La cara de Spencer estaba manchada de chocolate. Clay cogió una servilleta.

– ¿Cuándo viste ese programa?

– Aquel día que volví de la escuela con dolor de estómago. ¿No lo recuerdas? Bueno… -Spencer se lamió los dedos sin hacer caso de la servilleta que sostenía su padre-. Tal como yo lo veo, uno de nosotros tiene que casarse con ella. Y si no vas a ser tú, tengo que ser yo.

– ¡Eh!

Clay impidió que cinco dedos ávidos se hicieran con un pastel.

– Volvamos a la habitación.

– ¿Por qué?

Porque su hijo se había contagiado de aquella obsesión que residía en los genes de los Stewart de proteger a Liz, el pánico ante la idea de su relación con otros hombres, de que tuviera hijos con otros hombres, de que le gustara a otros hombres.

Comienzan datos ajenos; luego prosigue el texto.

-- ==== Sys2Proof/Machine/Dispatch.lean ====
section
/-! DEFINITION. One arm for each command: the meaning that it calls. -/
namespace Sys2Proof.Machine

Clay tenía que dejar de pensar en ella. Y su hijo no le estaba ayudando.

Capítulo Ocho

Clay apenas tuvo tiempo de quitarse la chaqueta antes de que una morena con un corpiño de lentejuelas rojas le pasara los brazos por el cuello y le besara ruidosamente en la boca. Otra criatura exuberante le dio una cerveza. Un disco sonaba a todo volumen en alguna parte y el humo le atacó en oleadas antes de que pudiera abrirse camino por el cuarto de estar. Había olvidado que las fiestas en casa de Speed Matthews solían salirse de madre. Hacía años que no pasaba un rato con su vieja pandilla: Tom, Frank, Speed…, y le iría bien un poco de descontrol. Aunque los tres estaban casados y pagando hipotecas, sabían cómo divertirse. Sus hijos estaban a buen recaudo en alguna parte. El alcohol fluía libremente.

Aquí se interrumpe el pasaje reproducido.